A private security company would be exercising public functions in relation to the management of a contracted-out prison but would be acting privately when, for example, guarding commercial premises. Doctors in general practice would be public authorities in relation to their National Health Service functions, but not in relation to their private patients.[2]

Why is this important?

Because many 'pure' public bodies increasingly rely private contractors (or 'outsourcing') to fulfil public functions. For example, local authorities will often contract with private accommodation firms to supply emergency housing.

So the private body would becomes a 'hybrid' or 'functional' public authority for the purposes of the HRA?

In principle, yes. But in the 2002 case of Callin, Heather and Ward v Leonard Cheshire[3] (the Leonard Cheshire case), the Court of Appeal held that state-funded patients in a privately-operated care home could not sue the private care home under the HRA, because the provision of care was not a 'public function' under s6(3)(b) HRA.

Why not?

The Court of Appeal concluded that a private body carrying out a public function on behalf of a public body would only be a 'public authority' under the HRA if it could be shown that the function itself has a 'public flavour'. Because accommodation in a care home was something that could be done by a private provider, it could not be said that the provision of care was necessarily a 'public function' under s6(3)(b) HRA, even though the local authority in Leonard Cheshire was under a statutory duty to provide care to its patients.

So what's wrong with this approach?

Since the decision in Leonard Cheshire, the courts have continued to adopt a narrow approach to the definition of 'public authority', meaning that many state functions are being outsourced by private providers with no potential redress in the event that a person's Convention rights are violated. As the Joint Committee on Human Rights has noted, this has led to a significant 'protection gap' under the HRA.
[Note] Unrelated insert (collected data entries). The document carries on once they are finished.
/-- What the packet at the head of a bitstream ring can do now (Table 3.3, R57, R60, R89); none where it waits. Packets are processed
strictly in ring order: the next one begins when the head is consumed or gone (R60; DEDUCED, log 125). -/
def State.headStep (s : State) (r : Nat) : Option State :=
  let x := s.ring r
  match x.pkts with
  | [] => none
  | p :: ps =>
    if p.gone then none
    else if p.dropped then
      if p.closed then some ((s.setRing r (x.rewindHead p ps true)).latch .rngOversize (r / 32))
      else if p.items = 0 then none
      else some (s.setRing r { x with ci := wrap 32 (x.ci + p.items), pkts := { p with items := 0 } :: ps })
    else match p.unit with
      | some u =>
        if s.takes x.link u then
          some ((s.setRing r { x with ci := wrap 32 (x.ci + p.items), count := x.count - p.items
                                      consumed := wrap 64 (x.consumed + p.items), pkts := ps }).arrive x.link u)
        else none
      | none =>
        if p.fetching ∨ p.coloured ∨ !p.closed then none
        else if p.abort ∨ !p.started ∨ x.tooLong p.items then
          let t := s.setRing r (x.rewindHead p ps (x.tooLong p.items))
          some (if x.tooLong p.items then t.latch .rngOversize (r / 32) else t)
        else if x.meterEn ∧ !s.pageEnabled Blk.mtr (x.meter / 32) then none
        else some (s.colourHead r p ps)

/-- Everything a bitstream ring can do now. -/
def State.ringRun (s : State) (r : Nat) : Nat → State
  | 0 => s
  | n + 1 =>
    if !(s.ring r).enable ∨ (s.ring r).halted ∨ !(s.ring r).feedsStream then s
    else match s.headStep r with
      | some t => t.ringRun r n
      | none => s

/-- The packets of a ring that stops: their buffers go back, but a payload fetch already begun completes (R66, R67). -/
def State.dropPkts (s : State) (r : Nat) : State :=
  let x := s.ring r
  let runs := fun (p : Pkt) => p.fetching && p.unit.isNone
  let s1 := (x.pkts.filter fun p => !(runs p)).foldl (fun t p =>
    t.freeBufs (match p.unit with
      | some u => u.bufs
      | none => p.bufs)) s
  s1.setRing r { s1.ring r with pkts := (x.pkts.filter runs).map fun p => { p with gone := true } }

/-- A duplicate index mismatch (R67). -/
def State.ringReset (s : State) (r : Nat) : State :=
  let x := s.ring r
  (((s.setRing r x.halt).dropPkts r).ringEvent r 0x0010 [x.count]).latch .rngPtr (r / 32)

/-- An access to a ring: both copies of its indices are compared, and a mismatch resets the ring in place of what the access would do
(R67). -/
def State.ringAccess (s : State) (r : Nat) (f : State → State) : State :=
  match s.takeInject .rngPtr (r / 32) with
  | some t => t.ringReset r
  | none => f s

/-- The units of a stream that wait on its rings are taken (R89). -/
def State.takeWaiting (s : State) (st : Nat) : State :=
  (s.rng.rings.filter fun e => e.2.feedsStream && e.2.link == st && e.2.enable && !e.2.halted && !e.2.pkts.isEmpty).foldl
    (fun t e => t.ringAccess e.1 fun u => u.ringRun e.1 (3 * e.2.pkts.length + 3)) s

/-! ### Stream commands (Tables 4.3 to 4.5) -/

/-- Ends a job before it began. -/
def State.refuse (s : State) (j status : Nat) (r0 r1 r2 r3 : Nat := 0) : State := s.finish j status r0 r1 r2 r3

/-- STREAM_OPEN (R83-R86, R112-R115). RESULT3 is 0 where the load is above the capacity already (DESIGN CHOICE, log 127). -/
def State.doOpen (s : State) (j : Nat) : State :=
  let e := (s.job j).args
  let st := bits (field e 8 2) 9 0
  let a := streamArgs e
  if (s.stream st).state ≠ 0 then s.finish j St.state
  else if !(openOk s.variant e) then s.finish j St.badArg
  else match s.admission a with
    | 0 =>
      if s.rfsFree < a.reserve then s.finish j St.noResource 0 0 4
      else
        let load := if a.live then a.load else 0
        let cap := s.liveCap
        let s1 := s.setStream st { state := 0, tenant := (s.job j).tenant, args := a, loadMs := load, granules := a.reserve
                                   runs := s.newRuns a.reserve }
        let s2 := (s1.setFld Reg.DEC_LOAD_LIVE 0 (s.fld Reg.DEC_LOAD_LIVE + load)).streamTo st 1 0
        let us := if a.live then (s.planTime a + 1199) / 1200 else 0
        (s2.finish j St.ok load us 0 (cap - (s.fld Reg.DEC_LOAD_LIVE + load))).takeWaiting st
    | r => s.finish j St.noResource 0 0 r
In JUSTICE's view, the decision in Leonard Cheshire is mistaken for at least three reasons:

First, it is inconsistent with the intention of Parliament in enacting the HRA, which was to enable individuals whose rights are affected by the functions of public bodies to have redress, even where those functions are carried out by private bodies. See for example the speech of Lord Bingham in R (Quark Fishing Ltd) v Secretary of State for Foreign and Commonwealth Affairs (No.2) [4] who described the purpose of s6 HRA 'to enable those subject to the jurisdiction of the United Kingdom and able to establish violations by United Kingdom public authorities to present their claims in the domestic courts of this country and not only in Strasbourg' (para 22).
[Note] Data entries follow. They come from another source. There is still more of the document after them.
/-- The tile's frame open: budget, curve, qb, flags; a pending TILE_REFRESH joins this frame. -/
def State.openTile (s : State) (im e : Bytes) (rp : TileRp) : State :=
  let t := Tile.id e
  let x := s.mzt t
  let k := rp.frame
  let all := s.intraAll e k
  let h2 := Tile.rps e
  let a := s.curve t
  let lin := (List.range 15).map fun i => 4096 * (i + 1)
  let same := x.rps.length = h2 ∧ x.last = s.pictureKey k e
  let rps := if same then x.rps else List.replicate h2 {}
  let runs := if same then x.runs else s.refRuns im e
  let q := if all then s.fld Reg.MZE_QCTL_Q_START else x.qb
  let closed := match x.notice with
    | some (f, o) => if f = k then some o else none
    | none => none
  let p : MzePic :=
    { frame := k, bank := rp.bank, budget := Img.budget im e, qb := q, qbFirst := q, profile := Tile.profile e
      emitters := Tile.emitters e, w8 := Tile.w e / 8, h2 := h2, fmin := Tile.floorMin e, intraAll := all
      curve := if rising a then a else lin
      stepDn := s.fld Reg.MZE_QCTL_STEP_DN, stepUp := s.fld Reg.MZE_QCTL_STEP_UP, jump := s.fld Reg.MZE_QCTL_FLOOR_JUMP
      unclean := (List.range h2).filter fun j => (rps.getD j {}).suspect || (rps.getD j {}).floored
      refresh := x.refresh, bytes := List.replicate 16 0, closedAt := closed }
  let y := { x with pic := some p, rps := rps, runs := runs, last := s.pictureKey k e, refreshAll := false, refresh := [], refreshJobs := []
                    wholeDamage := if all then none else x.wholeDamage
                    lastIntraAll := if all then some k else x.lastIntraAll }
  let s1 := (s.setMzt t y).finishAll x.refreshJobs k
  if rising a then s1 else s1.latch .mzeCurve 0

/-! ### A row pair starts (R214, R225, R229, R231) -/

/-- Row pair j is due for refresh (R229, first three cases). -/
def MzeTile.due (x : MzeTile) (p : MzePic) (j : Nat) : Bool :=
  (x.rp j).suspect || (x.rp j).floored || p.refresh.any fun r => decide (r.1 ≤ j) && decide (j < r.1 + r.2)

/-- Row pairs at the heads of the input buffers carry tags (R140). -/
def State.rowTags (s : State) : State :=
  s.mze.tiles.foldl (fun t x => match x.2.inq.head? with
    | some rp => t.tagCheck rp.bank
    | none => t) s

/-- MZE_ROW_PAIR_START: a core whose link frames still wait for pool buffers takes none (R215). -/
def State.rowStart (s0 : State) (c : Nat) : State :=
  let s := s0.rowTags
  if !(s.mzeOnline c) ∨ (s.mzc c).busy ∨ (Tab.get {} s.swc.ins c).wait ≠ [] ∨ s.pwr.critStop ∨ !s.escOk 3 c then s
  else match s.readyRow with
    | none => s
    | some r =>
      let rp := r.rp
      let e := r.e
      let im := r.im
      let t := rp.tile
      let j := rp.j
      let s1 := if j = 0 ∧ (s.mzt t).pic = none then s.openTile im e rp else s
      match (s1.mzt t).pic with
      | none => s
      | some p =>
        let x := s1.mzt t
        let roll := s1.fld Reg.MZE_REFRESH_ROLL_PERIOD
        let fixed := p.profile == 0 || p.intraAll || x.due p j || (roll != 0 && j % roll == (p.frame + t) % roll)
        let run := s1.fld Reg.MZE_REFRESH_ABOVE_RUN
        let next := decide (0 < j) && s1.flag Reg.MZE_REFRESH_ABOVE_EN && j % run != 0 &&
          (!(p.unclean.contains (j - 1)) || p.segs.any fun g => g.1 == j - 1 && g.2.2.2)
        let (ref, s2) := s1.refRows x (8 * p.w8) p.emitters j c (!fixed)
        let (ups, s3) := s2.refRows x (8 * p.w8) p.emitters (j - 1) c next
        let hurt := ref.isNone || ups.isNone
        let s4 := if fixed || hurt then s3.putRp t j fun r => { r with suspect := false, floored := false } else s3
        let s5 := s4.setMzc c
          { s4.mzc c with busy := true, tile := t, j := j, intra := fixed || hurt, above := next && ups.isSome
                          ref := ref.getD [], ups := (ups.getD []).map fun r => r.drop (8 * p.w8), startedAt := s4.now }
        if (x.due p j || hurt) ∧ p.profile ≠ 0 ∧ !p.intraAll then s5.count Reg.MZE_REFRESH_RP else s5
Secondly, it is inconsistent with the decision of the House of Lords in the 2003 case of Aston Cantlow, in which Lord Hope made clear that 'it is the function that the person is performing that is determinative of the question whether it is, for the purposes of that case, a "hybrid" public authority', whereas the focus in assessing whether a body comes within the 'core' category of public authorities is upon 'the nature of the person itself, not the functions which it may perform' (para 41).

Lastly, it is inconsistent with the approach of the European Court of Human Rights, which has made clear that 'the State cannot absolve itself from responsibility … by delegating its obligations to private bodies or individuals'.[5]

What are the latest developments?

In January 2007, the Court of Appeal gave judgment in the case of YL v Birmingham City Council, in which it considered itself bound to follow its previous decision in Leonard Cheshire.

However, the matter is now on appeal to the House of Lords and will be heard on 30 April. JUSTICE is intervening in the case, together with Liberty and the British Institute of Human Rights, to argue for a broad interpretation of 'public function' and 'public authority'.

Where can I get more information?

Callin, Heather and Ward v Leonard Cheshire [2002] EWCA Civ 366

JUSTICE's 2003 submission to the Joint Committee on Human Rights inquiry into the definition of public authority under the HRA

Aston Cantlow and Wilmcote with Billesley Parochial Church Council v Wallbank [2003] UKHL 37

Joint Committee on Human Rights 2004 report on the definition of public authority under the HRA

Wos v Poland, Application Number 22860/02, 1 March 2005

JUSTICE's 2006 submission to the JCHR inquiry into the definition of public authority under the HRA

YL v Birmingham City Council [2007] EWCA Civ 27 (see casenote below)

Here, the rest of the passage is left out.